/-- What running an illegal word comes to. -/
theorem illegalCommand_leaves (s : State) :
    ∃ r : Ran Unit, illegalCommand s = r.outcome ∧ r.Leaves s Produced StandsIllegal := by
  refine ⟨_, rfl, Ran.Leaves.after (t := s.stand .checks) (.of_during (.of_hidden s _ _ _)) (Ran.Keeps.illegal ?_)⟩
  exact (point_keeps _).mono (fun _ _ => trivial) fun _ h => standsIllegal_checks h.2.2 h.2.1

/-! ## Going on -/

/-- What the rest of a procedure keeps. -/
def Rest.Keeps (s : State) (r : Rest) : Prop :=
  match r with
  | .reset r => r.Keeps s Any Resetting
  | .write r => r.Keeps s (Free s) (InWrite s)
  | .read r => r.Keeps s (Free s) (InRead s)
  | .none => True

theorem restOfTicks_write (s : State) (p : Pin) (hp : p = s.pos.place.pin)
    (hr : ∀ u : State, u.pos.place = s.pos.place → ∃ r, restOfSlot u = .write r) :
    (restOfTicks p s).Keeps s (In s s.pos.place p) (InWrite s) :=
  (restOfTicks_keeps p s).mono (fun _ h => h) fun _ h => h.inWrite hp hr

theorem restOfTicks_read (s : State) (p : Pin) (hp : p = s.pos.place.pin)
    (hr : ∀ u : State, u.pos.place = s.pos.place → ∃ r, restOfSlot u = .read r) :
    (restOfTicks p s).Keeps s (In s s.pos.place p) (InRead s) :=
  (restOfTicks_keeps p s).mono (fun _ h => h) fun _ h => h.inRead hp hr

theorem restOfTicks_reset (s : State) (p : Pin) (hp : p = s.pos.place.pin)
    (hr : ∀ u : State, u.pos.place = s.pos.place → ∃ r, restOfSlot u = .reset r) :
    (restOfTicks p s).Keeps s (In s s.pos.place p) Resetting :=
  (restOfTicks_keeps p s).mono (fun _ h => h) fun _ h => (h.inReset hp hr).resetting

/-- The rest of a bus reset, then PRESENT. -/
theorem restOfReset_keeps {s : State} {r : Ran Bool} (h : r.Keeps s Any Resetting) :
    (r.andThen presence).Keeps s Any Resetting :=
  h.andThen fun p t _ _ => (presence_keeps p t).mono (fun _ _ => trivial) fun _ => InReset.resetting

theorem restOfSlot_keeps (s : State) : (restOfSlot s).Keeps s := by
  unfold restOfSlot
  split <;> rename_i hp
  · refine restOfReset_keeps ((restOfTicks_reset s .released (by rw [hp]; rfl) fun u hu => by simp [restOfSlot, hu, hp]).andThen
      fun _ t _ _ => ?_)
    exact (resetAfterG_keeps t).mono (fun _ _ => trivial) fun _ => InReset.resetting
  · refine restOfReset_keeps ((restOfTicks_reset s .low (by rw [hp]; rfl) fun u hu => by simp [restOfSlot, hu, hp]).andThen
      fun _ t _ _ => ?_)
    exact (resetAfterH_keeps t).mono (fun _ _ => trivial) fun _ => InReset.resetting
  · refine restOfReset_keeps ((restOfTicks_reset s .released (by rw [hp]; rfl) fun u hu => by simp [restOfSlot, hu, hp]).andThen
      fun _ t _ _ => ?_)
    exact (resetAfterI_keeps t).mono (fun _ _ => trivial) fun _ => InReset.resetting
  · refine restOfReset_keeps ((restOfTicks_reset s .released (by rw [hp]; rfl) fun u hu => by simp [restOfSlot, hu, hp]).andThen
      fun _ t _ ht => ?_)
    exact (resetAfterJ_keeps _ t).mono (fun _ _ => trivial) fun _ => InReset.resetting
  · refine Ran.Keeps.andThen (Q := Any) ?_ fun _ t _ _ => .ok _ trivial
    refine (resume_keeps .released s).mono (fun u hu => trivial) fun u hu => ⟨?_, ?_⟩
    · simp [restOfSlot, hu.2.2, hp]
    · rw [hu.2.2, hp]
      exact hu.2.1
  · exact (restOfTicks_write s .low (by rw [hp]; rfl) fun u hu => by simp [restOfSlot, hu, hp]).andThen fun _ t _ ht =>
      (writeAfterLow_keeps _ t).mono (fun _ => .of_tmp ht.1) fun _ => .of_tmp ht.1
  · exact (restOfTicks_write s .released (by rw [hp]; rfl) fun u hu => by simp [restOfSlot, hu, hp]).mono (fun _ => In.free) fun _ h => h
  · exact (restOfTicks_read s .low (by rw [hp]; rfl) fun u hu => by simp [restOfSlot, hu, hp]).andThen fun _ t _ ht =>
      (readAfterLow_keeps t).mono (fun _ => .of_tmp ht.1) fun _ => .of_tmp ht.1
  · exact (restOfTicks_read s .released (by rw [hp]; rfl) fun u hu => by simp [restOfSlot, hu, hp]).andThen fun _ t _ ht =>
      (readAfterRel_keeps t).mono (fun _ => .of_tmp ht.1) fun _ => .of_tmp ht.1
  · exact (restOfTicks_read s .released (by rw [hp]; rfl) fun u hu => by simp [restOfSlot, hu, hp]).andThen fun _ t _ ht =>
      .ok _ ht.free
  all_goals exact trivial

theorem restOfByteOut_keeps (v : Byte) (i : Nat) {s : State} {r : Ran Unit} (h : r.Keeps s (Free s) (InWrite s)) :
    (restOfByteOut v i r).Keeps s Any Writing :=
  (h.mono (fun _ _ => trivial) fun _ => InWrite.writing).andThen fun _ t _ _ => writeBits_keeps _ _ t

theorem restOfByteIn_keeps (bs : List Bool) {s : State} {r : Ran Bool} (h : r.Keeps s (Free s) (InRead s)) :
    (restOfByteIn bs r).Keeps s Any Reading :=
  ((h.mono (fun _ _ => trivial) fun _ => InRead.reading).andThen fun _ t _ _ => readBits_keeps _ _ t).andThen
    fun _ _ _ _ => .ok _ trivial

theorem passing_of_passOf {s : State} {w : Walked} {p : Pass} (h : s.passOf w = some p) : Passing s := by
  obtain ⟨n, hn, -⟩ := Option.map_eq_some_iff.1 h
  exact ⟨n, hn⟩

/-- What the rest of a search pass comes to. -/
theorem restOfPass_searches (w : Walked) (s : State) {r : Ran (ResultCode × Cursor)}
    (h : restOfPass w s = some r) : r.Searches s := by
  have hk := restOfSlot_keeps s
  unfold restOfPass at h
  dsimp only at h
  have hb : ∀ n k p' u, Passing u → (searchBits w n k p' u).Keeps u Any Searching := searchBits_keeps w
  split at h <;> rename_i hr <;> rw [hr] at hk
  · cases h
    exact .andThen (hk.mono (fun _ h => h) fun _ => Resetting.searching) fun p t => passAfterReset_searches w _ p t
  · split at h <;> cases h
    · exact .andThen ((restOfByteOut_keeps _ _ hk).mono (fun _ h => h) fun _ => Writing.searching) fun _ t =>
        passAfterByte_searches w _ t
    · exact .andThen ((hk.mono (fun _ _ => trivial) fun _ h => h.writing.searching).andThen fun _ t _ _ =>
        searchWritten_keeps w _ _ _ _ t (hb _ _)) (passEnd_searches w)
  · split at h <;> try cases h
    · next p hp _ =>
      have hp := passing_of_passOf hp
      exact .andThen ((hk.mono (fun _ h => h) fun _ h => h.searching hp).andThen fun a t _ ht =>
        searchSecond_keeps w _ _ _ a t (hp.of_tmp (by rw [show t.tmp = _ from ht])) (hb _ _)) (passEnd_searches w)
    · next p a hp _ =>
      have hp := passing_of_passOf hp
      exact .andThen ((hk.mono (fun _ _ => trivial) fun _ h => h.searching hp).andThen fun c t _ ht =>
        searchTurn_keeps w _ _ _ a c t (hb _ _)) (passEnd_searches w)
  · cases h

[WHAT THE TASK REQUIRES]:
Each line shown above needs to be transcribed exactly.

[WRITTEN RESPONSE]:
/-- What running an illegal word comes to. -/
theorem illegalCommand_leaves (s : State) :
    ∃ r : Ran Unit, illegalCommand s = r.outcome ∧ r.Leaves s Produced StandsIllegal := by
  refine ⟨_, rfl, Ran.Leaves.after (t := s.stand .checks) (.of_during (.of_hidden s _ _ _)) (Ran.Keeps.illegal ?_)⟩
  exact (point_keeps _).mono (fun _ _ => trivial) fun _ h => standsIllegal_checks h.2.2 h.2.1

/-! ## Going on -/

/-- What the rest of a procedure keeps. -/
def Rest.Keeps (s : State) (r : Rest) : Prop :=
  match r with
  | .reset r => r.Keeps s Any Resetting
  | .write r => r.Keeps s (Free s) (InWrite s)
  | .read r => r.Keeps s (Free s) (InRead s)
  | .none => True

theorem restOfTicks_write (s : State) (p : Pin) (hp : p = s.pos.place.pin)
    (hr : ∀ u : State, u.pos.place = s.pos.place → ∃ r, restOfSlot u = .write r) :
    (restOfTicks p s).Keeps s (In s s.pos.place p) (InWrite s) :=
  (restOfTicks_keeps p s).mono (fun _ h => h) fun _ h => h.inWrite hp hr

theorem restOfTicks_read (s : State) (p : Pin) (hp : p = s.pos.place.pin)
    (hr : ∀ u : State, u.pos.place = s.pos.place → ∃ r, restOfSlot u = .read r) :
    (restOfTicks p s).Keeps s (In s s.pos.place p) (InRead s) :=
  (restOfTicks_keeps p s).mono (fun _ h => h) fun _ h => h.inRead hp hr

theorem restOfTicks_reset (s : State) (p : Pin) (hp : p = s.pos.place.pin)
    (hr : ∀ u : State, u.pos.place = s.pos.place → ∃ r, restOfSlot u = .reset r) :
    (restOfTicks p s).Keeps s (In s s.pos.place p) Resetting :=
  (restOfTicks_keeps p s).mono (fun _ h => h) fun _ h => (h.inReset hp hr).resetting

/-- The rest of a bus reset, then PRESENT. -/
theorem restOfReset_keeps {s : State} {r : Ran Bool} (h : r.Keeps s Any Resetting) :
    (r.andThen presence).Keeps s Any Resetting :=
  h.andThen fun p t _ _ => (presence_keeps p t).mono (fun _ _ => trivial) fun _ => InReset.resetting

theorem restOfSlot_keeps (s : State) : (restOfSlot s).Keeps s := by
  unfold restOfSlot
  split <;> rename_i hp
  · refine restOfReset_keeps ((restOfTicks_reset s .released (by rw [hp]; rfl) fun u hu => by simp [restOfSlot, hu, hp]).andThen
      fun _ t _ _ => ?_)
    exact (resetAfterG_keeps t).mono (fun _ _ => trivial) fun _ => InReset.resetting
  · refine restOfReset_keeps ((restOfTicks_reset s .low (by rw [hp]; rfl) fun u hu => by simp [restOfSlot, hu, hp]).andThen
      fun _ t _ _ => ?_)
    exact (resetAfterH_keeps t).mono (fun _ _ => trivial) fun _ => InReset.resetting
  · refine restOfReset_keeps ((restOfTicks_reset s .released (by rw [hp]; rfl) fun u hu => by simp [restOfSlot, hu, hp]).andThen
      fun _ t _ _ => ?_)
    exact (resetAfterI_keeps t).mono (fun _ _ => trivial) fun _ => InReset.resetting
  · refine restOfReset_keeps ((restOfTicks_reset s .released (by rw [hp]; rfl) fun u hu => by simp [restOfSlot, hu, hp]).andThen
      fun _ t _ ht => ?_)
    exact (resetAfterJ_keeps _ t).mono (fun _ _ => trivial) fun _ => InReset.resetting
  · refine Ran.Keeps.andThen (Q := Any) ?_ fun _ t _ _ => .ok _ trivial
    refine (resume_keeps .released s).mono (fun u hu => trivial) fun u hu => ⟨?_, ?_⟩
    · simp [restOfSlot, hu.2.2, hp]
    · rw [hu.2.2, hp]
      exact hu.2.1
  · exact (restOfTicks_write s .low (by rw [hp]; rfl) fun u hu => by simp [restOfSlot, hu, hp]).andThen fun _ t _ ht =>
      (writeAfterLow_keeps _ t).mono (fun _ => .of_tmp ht.1) fun _ => .of_tmp ht.1
  · exact (restOfTicks_write s .released (by rw [hp]; rfl) fun u hu => by simp [restOfSlot, hu, hp]).mono (fun _ => In.free) fun _ h => h
  · exact (restOfTicks_read s .low (by rw [hp]; rfl) fun u hu => by simp [restOfSlot, hu, hp]).andThen fun _ t _ ht =>
      (readAfterLow_keeps t).mono (fun _ => .of_tmp ht.1) fun _ => .of_tmp ht.1
  · exact (restOfTicks_read s .released (by rw [hp]; rfl) fun u hu => by simp [restOfSlot, hu, hp]).andThen fun _ t _ ht =>
      (readAfterRel_keeps t).mono (fun _ => .of_tmp ht.1) fun _ => .of_tmp ht.1
  · exact (restOfTicks_read s .released (by rw [hp]; rfl) fun u hu => by simp [restOfSlot, hu, hp]).andThen fun _ t _ ht =>
      .ok _ ht.free
  all_goals exact trivial

theorem restOfByteOut_keeps (v : Byte) (i : Nat) {s : State} {r : Ran Unit} (h : r.Keeps s (Free s) (InWrite s)) :
    (restOfByteOut v i r).Keeps s Any Writing :=
  (h.mono (fun _ _ => trivial) fun _ => InWrite.writing).andThen fun _ t _ _ => writeBits_keeps _ _ t

theorem restOfByteIn_keeps (bs : List Bool) {s : State} {r : Ran Bool} (h : r.Keeps s (Free s) (InRead s)) :
    (restOfByteIn bs r).Keeps s Any Reading :=
  ((h.mono (fun _ _ => trivial) fun _ => InRead.reading).andThen fun _ t _ _ => readBits_keeps _ _ t).andThen
    fun _ _ _ _ => .ok _ trivial

theorem passing_of_passOf {s : State} {w : Walked} {p : Pass} (h : s.passOf w = some p) : Passing s := by
  obtain ⟨n, hn, -⟩ := Option.map_eq_some_iff.1 h
  exact ⟨n, hn⟩

/-- What the rest of a search pass comes to. -/
theorem restOfPass_searches (w : Walked) (s : State) {r : Ran (ResultCode × Cursor)}
    (h : restOfPass w s = some r) : r.Searches s := by
  have hk := restOfSlot_keeps s
  unfold restOfPass at h
  dsimp only at h
  have hb : ∀ n k p' u, Passing u → (searchBits w n k p' u).Keeps u Any Searching := searchBits_keeps w
  split at h <;> rename_i hr <;> rw [hr] at hk
  · cases h
    exact .andThen (hk.mono (fun _ h => h) fun _ => Resetting.searching) fun p t => passAfterReset_searches w _ p t
  · split at h <;> cases h
    · exact .andThen ((restOfByteOut_keeps _ _ hk).mono (fun _ h => h) fun _ => Writing.searching) fun _ t =>
        passAfterByte_searches w _ t
    · exact .andThen ((hk.mono (fun _ _ => trivial) fun _ h => h.writing.searching).andThen fun _ t _ _ =>
        searchWritten_keeps w _ _ _ _ t (hb _ _)) (passEnd_searches w)
  · split at h <;> try cases h
    · next p hp _ =>
      have hp := passing_of_passOf hp
      exact .andThen ((hk.mono (fun _ h => h) fun _ h => h.searching hp).andThen fun a t _ ht =>
        searchSecond_keeps w _ _ _ a t (hp.of_tmp (by rw [show t.tmp = _ from ht])) (hb _ _)) (passEnd_searches w)
    · next p a hp _ =>
      have hp := passing_of_passOf hp
      exact .andThen ((hk.mono (fun _ _ => trivial) fun _ h => h.searching hp).andThen fun c t _ ht =>
        searchTurn_keeps w _ _ _ a c t (hb _ _)) (passEnd_searches w)
  · cases h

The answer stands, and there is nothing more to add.